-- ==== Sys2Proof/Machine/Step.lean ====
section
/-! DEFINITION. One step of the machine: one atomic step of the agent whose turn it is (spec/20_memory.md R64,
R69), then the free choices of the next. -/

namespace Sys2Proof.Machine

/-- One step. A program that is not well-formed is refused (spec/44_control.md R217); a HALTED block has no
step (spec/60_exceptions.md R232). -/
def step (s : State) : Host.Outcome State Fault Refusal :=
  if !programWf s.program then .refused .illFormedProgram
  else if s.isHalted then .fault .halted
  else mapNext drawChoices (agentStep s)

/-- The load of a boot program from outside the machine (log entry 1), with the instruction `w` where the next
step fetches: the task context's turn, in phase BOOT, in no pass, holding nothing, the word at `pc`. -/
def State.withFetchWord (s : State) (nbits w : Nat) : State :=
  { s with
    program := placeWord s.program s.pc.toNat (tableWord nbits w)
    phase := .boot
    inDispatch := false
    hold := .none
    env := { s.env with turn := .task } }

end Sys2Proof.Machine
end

________________

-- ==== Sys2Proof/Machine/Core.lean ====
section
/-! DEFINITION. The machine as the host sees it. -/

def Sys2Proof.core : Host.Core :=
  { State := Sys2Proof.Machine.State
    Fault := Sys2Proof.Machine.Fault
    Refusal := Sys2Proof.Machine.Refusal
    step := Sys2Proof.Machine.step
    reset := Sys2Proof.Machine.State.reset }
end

________________

What lines in the data above contain the word "turn"? Copy them all.

/-! DEFINITION. One step of the machine: one atomic step of the agent whose turn it is (spec/20_memory.md R64,
step fetches: the task context's turn, in phase BOOT, in no pass, holding nothing, the word at `pc`. -/
    env := { s.env with turn := .task } }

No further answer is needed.